19. The method of claim 18,
and the processing module is for accumulating the intermediate fusion gradient information and the local gradient information obtained through the current iteration to obtain target fusion gradient information of at least one network layer of the neural network model.

20. The method of claim 18 or 19,
The transmitting/receiving module may further include, in the process in which the processing module obtains target fusion gradient information of a third network layer of the neural network model based on the intermediate fusion gradient information and the local gradient information corresponding to the current iteration, the at least one The data processing apparatus according to claim 1, wherein the target fusion gradient information of the fourth network layer of the neural network model is transmitted in parallel with the second working node.

21. The method according to any one of claims 13 to 20,
The processing module is further configured to amplify each value in the local gradient information of the first network layer by M times, and convert each amplified value to half precision; The data processing apparatus, characterized in that M is a real number greater than 1.

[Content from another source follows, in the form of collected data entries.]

-- ==== Sys2Proof/Machine/Dispatch.lean ====
section
/-! DEFINITION. One command, by its meaning: one arm for each row of spec/opcode_table.json. -/

namespace Sys2Proof.Machine

/-- The effect of a command on everything but the queue. -/
def exec (i : Instr) (s : State) : Host.Outcome State Fault Refusal :=
  match i with
  | .nresetAssert => Sys2Proof.Machine.execNresetAssert s
  | .nresetRelease straps => Sys2Proof.Machine.execNresetRelease straps s
  | .powerUp straps nresetLow => Sys2Proof.Machine.execPowerUp straps nresetLow s
  | .ncsFall => Sys2Proof.Machine.execNcsFall s
  | .ncsRise => Sys2Proof.Machine.execNcsRise s
  | .badCommand code => Sys2Proof.Machine.execBadCommand code s
  | .status check => Sys2Proof.Machine.execStatus check s
  | .configure p k jmul check => Sys2Proof.Machine.execConfigure p k jmul check s
  | .enter check => Sys2Proof.Machine.execEnter check s
  | .leave check => Sys2Proof.Machine.execLeave check s
  | .detach check => Sys2Proof.Machine.execDetach check s
  | .acquireNoWaitLimit lock mode check => Sys2Proof.Machine.execAcquireNoWaitLimit lock mode check s
  | .acquireWithWaitLimit lock mode limit check => Sys2Proof.Machine.execAcquireWithWaitLimit lock mode limit check s
  | .release lock check => Sys2Proof.Machine.execRelease lock check s
  | .cancel lock check => Sys2Proof.Machine.execCancel lock check s
  | .queryLock lock check => Sys2Proof.Machine.execQueryLock lock check s
  | .queryMembers check => Sys2Proof.Machine.execQueryMembers check s
  | .readEvent check => Sys2Proof.Machine.execReadEvent check s
  | .readEventComplete => Sys2Proof.Machine.execReadEventComplete s
  | .lineIdle => Sys2Proof.Machine.execLineIdle s
  | .busStart => Sys2Proof.Machine.execBusStart s
  | .arbitrationLost => Sys2Proof.Machine.execArbitrationLost s
  | .crcHandoff frame => Sys2Proof.Machine.execCrcHandoff frame s
  | .errorFlag cause => Sys2Proof.Machine.execErrorFlag cause s
  | .frameDelivery slots => Sys2Proof.Machine.execFrameDelivery slots s
  | .lineStuck => Sys2Proof.Machine.execLineStuck s
  | .presenceTimerExpiry => Sys2Proof.Machine.execPresenceTimerExpiry s
  | .silenceTimerExpiry peer => Sys2Proof.Machine.execSilenceTimerExpiry peer s
  | .firstContactExpiry => Sys2Proof.Machine.execFirstContactExpiry s
  | .joinDeadlineExpiry => Sys2Proof.Machine.execJoinDeadlineExpiry s
  | .waitTimerExpiry lock => Sys2Proof.Machine.execWaitTimerExpiry lock s
  | .yieldWaitExpiry => Sys2Proof.Machine.execYieldWaitExpiry s
  | .missingEdge met => Sys2Proof.Machine.execMissingEdge met s
  | .bitFaultDetected cell => Sys2Proof.Machine.execBitFaultDetected cell s
  | .byteComplete sdi => Sys2Proof.Machine.execByteComplete sdi s

end Sys2Proof.Machine
end

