/-- The order of sources (Table 7-1): control frame, EVICT of the lowest target, segment, PRESENCE, CANCEL of the
lowest lock, head of the request queue; with the yield flag set no frame of the request class is taken, and nothing
else is passed over (R127, R128, R131). The segment is the one with the next segment index of the image, with the
image's target, E and J, while the donor side is SERVING, and there is none while it is FREE (R106): segment 0 carries
the sixteen membership records, and segment k, from 1 to 32, the entries of locks 2k - 2 and 2k - 1 (R105). An offered
frame becomes the frame of its kind with its own fields, and with the epoch as it stands where the kind has an epoch
field (R10, R132). -/
def Obligations.SourcesAreTakenInOrder : Prop :=
  (∀ (s : State) (f : Offered),
    s.firstAvailable = some f ↔
      (s.ctrl.control = some .join ∧ f = .join) ∨
      (s.ctrl.control = some .genesis ∧ f = .genesis) ∨
      (s.ctrl.control = some .ready ∧ f = .ready) ∨
      (s.ctrl.control = none ∧
        ((∃ x, f = .evict x ∧ inSet s.ctrl.evicts x = true ∧ ∀ y, y < x → inSet s.ctrl.evicts y = false) ∨
         ((∀ x, inSet s.ctrl.evicts x = false) ∧
          (s.transfer.offer = some f ∨
           (s.transfer.offer = none ∧
            ((s.ctrl.presencePending = true ∧ f = .presence) ∨
             (s.ctrl.presencePending = false ∧
              ((s.sel.yieldFlag = false ∧ ∃ l, f = .cancel l ∧ (s.intent l).outstanding = some .due ∧
                  ∀ k, k < l → (s.intent k).outstanding ≠ some .due) ∨
               ((s.sel.yieldFlag = true ∨ ∀ l, (s.intent l).outstanding ≠ some .due) ∧
                ((∃ rest l m y, s.intents.queue = .acquire l m y :: rest ∧ f = .acquire l m y ∧ s.sel.yieldFlag = false) ∨
                 (∃ rest l, s.intents.queue = .release l :: rest ∧ f = .release l ∧ s.sel.yieldFlag = false) ∨
                 (∃ rest, s.intents.queue = .leave :: rest ∧ f = .leave)))))))))))) ∧
  (∀ u : TransferUnit,
    (∀ img, u.donorPhase = .serving → u.image = some img →
      u.offer = some (.segment img.target img.e img.j (img.segment u.nextSegment))) ∧
    (u.donorPhase = .free → u.offer = none)) ∧
  (∀ img : Image,
    img.segment 0 = .members img.members ∧
    ∀ (k : Fin 33) (h : 1 ≤ k.val),
      img.segment k =
        .locks ⟨k.val - 1, by omega⟩ (entryAt img.locks ⟨2 * k.val - 2, by omega⟩)
          (entryAt img.locks ⟨2 * k.val - 1, by omega⟩)) ∧
  ∀ (f : Offered) (epoch : Word16),
    f.content epoch = (match f with
      | .join => .join
      | .genesis => .genesis
      | .ready => .ready epoch
      | .evict x => .evict epoch x
      | .segment target e j segment => .snapshot target e j segment
      | .presence => .presence epoch
      | .cancel l => .cancel epoch l
      | .acquire l m y => .acquire epoch l m y
      | .release l => .release epoch l
      | .leave => .leave epoch)

/-- ARBITRATION_LOST: the contender becomes a receiver of the frame, a bit fault it has taken is forgotten, and the offer
has ended LOST: the frame stays offered, off the wire, and its source acts on the report (R11, R12, R134). -/
def Obligations.LostArbitrationKeepsTheOffer : Prop :=
  ∀ (s : State) (f : Offered), s.inReset = false → s.line.tx = .contending → s.sel.offered = some f →
    exec .arbitrationLost s = .next
      ({ s with line := { s.line with tx := .idle, fixed := none, bitFault := false } }.offerKept f)

/-- CRC_HANDOFF of another station's frame, by Table 2-1: REJECT on a format fault, at an ACTIVE station the answer to an
epoch-bearing frame and DISSENT to a GENESIS, and nothing else; a DETACHED or FAULT station drives nothing (R14, R15,
R19). CRC_HANDOFF of the own frame: it is in its slots, and the drive record holds REJECT where the bit-fault mark is set
and nothing otherwise; the frame is the one fixed at SOF, whatever the operand shows (R10, R12, R21; log 30). -/
def Obligations.HandOffOfTheCrcDecidesTheDrive : Prop :=
  (∀ (raw : RawFrame) (s : State), s.inReset = false → s.line.followsBody = true → s.line.inBody = false → raw.wf = true →
     ∃ t, exec (.crcHandoff raw) s = .next t ∧
       t = { s with line := t.line, commit := { s.commit with drive := t.commit.drive } } ∧
       t.line =
         { s.line with
           rx := .verdict,
           assembly :=
             { code := some raw.code, sender := some raw.sender, length := some raw.length, payload := raw.payload,
               crc := crcOf raw.code raw.sender raw.length raw.payload, formatFault := formatFaultOf raw s.ctrl.id,
               errorFlag := false, slots := none } } ∧
       t.commit.drive = (match s.ctrl.station with
         | .detached | .fault => { reject := false, agree := false, dissent := false }
         | .seeking | .founding | .receiving | .synced =>
             { reject := formatFaultOf raw s.ctrl.id, agree := false, dissent := false }
         | .active =>
             if formatFaultOf raw s.ctrl.id then { reject := true, agree := false, dissent := false }
             else
               match contentOf raw with
               | none => { reject := true, agree := false, dissent := false }
               | some c =>
                   match c.kind with
                   | .genesis => { reject := false, agree := false, dissent := true }
                   | .join | .snapshot => { reject := false, agree := false, dissent := false }
                   | _ =>
                       { reject := false, agree := s.epochCheck raw.sender c, dissent := !s.epochCheck raw.sender c })) ∧
  (∀ (raw : RawFrame) (s : State), s.inReset = false → s.line.followsBody = true → s.line.inBody = true →
     exec (.crcHandoff raw) s = .next
       { s with
         line := { s.line with tx := .slots, rx := .verdict },
         commit := { s.commit with drive := { reject := s.line.bitFault, agree := false, dissent := false } } })

/-- An ACTIVE station answers an epoch-bearing frame without a format fault by two tests: its epoch field equals this
station's epoch, and its sender has the status that the kind requires, JOINING for READY and ACTIVE for the six others.
It drives AGREE where both hold and DISSENT otherwise (R20). -/
def Obligations.ActiveStationTestsEpochAndSender : Prop :=
  ∀ (raw : RawFrame) (s t : State) (c : Content) (epoch own : Word16), s.inReset = false → s.line.followsBody = true →
    s.line.inBody = false → raw.wf = true → s.ctrl.station = .active → s.commit.epoch = some own →
    formatFaultOf raw s.ctrl.id = false → contentOf raw = some c →
    ((∃ x, c = .evict epoch x) ∨ c = .leave epoch ∨ c = .ready epoch ∨ (∃ l m y, c = .acquire epoch l m y) ∨
      (∃ l, c = .release epoch l) ∨ (∃ l, c = .cancel epoch l) ∨ c = .presence epoch) →
    exec (.crcHandoff raw) s = .next t →
    let required : MemberStatus := if c = .ready epoch then .joining else .active
    let holds : Bool := decide (epoch = own ∧ (entryAt s.table.members raw.sender).status = required)
    t.commit.drive = { reject := false, agree := holds, dissent := !holds }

22. The method according to any one of claims 13 to 21,
The processing module is further configured to convert each numerical value included in the obtained local gradient information of the second network layer with single precision, and reduce each numerical value obtained through the transformation by M times to obtain processing gradient information, M is a real number greater than 1;
and the processing module is configured to update a parameter of the second network layer in the neural network model by using the processing gradient information.

23. The method according to any one of claims 13 to 22,
The processing module is further configured to store the local gradient information of the first network layer obtained by calculation based on the offset corresponding to the first network layer in a pre-allocated target storage space, wherein the target storage space is of the neural network model. store local gradient information of a plurality of network layers;
The local gradient information of the first network layer sent through the transmit/receive module is obtained from the target storage space based on an offset corresponding to the first network layer, and/or the processing module is further configured to: and updating the local gradient information of the first network layer stored in the target storage space based on the local gradient information of the first network layer received from at least one second working node.

an acquisition module for acquiring an image to be processed; and
12. A data processing apparatus comprising a processing module for obtaining a prediction result by performing prediction processing on the image to be processed using a neural network model obtained by training through any one of claims 1 to 11.

A computer readable storage medium storing a computer program including program instructions,
13. A computer-readable storage medium, characterized in that when the program instructions are executed by a processor of a mobile device, it causes the processor to perform the method according to any one of claims 1 to 12.

In an electronic device comprising a memory and a processor,
The memory is for storing instructions, and the processor executes the instructions stored in the memory to cause the processor to perform the method according to any one of claims 1 to 12. .

A computer program comprising:
A computer program, characterized in that when the computer program is executed by a processor, it causes the processor to perform the method according to any one of claims 1 to 12.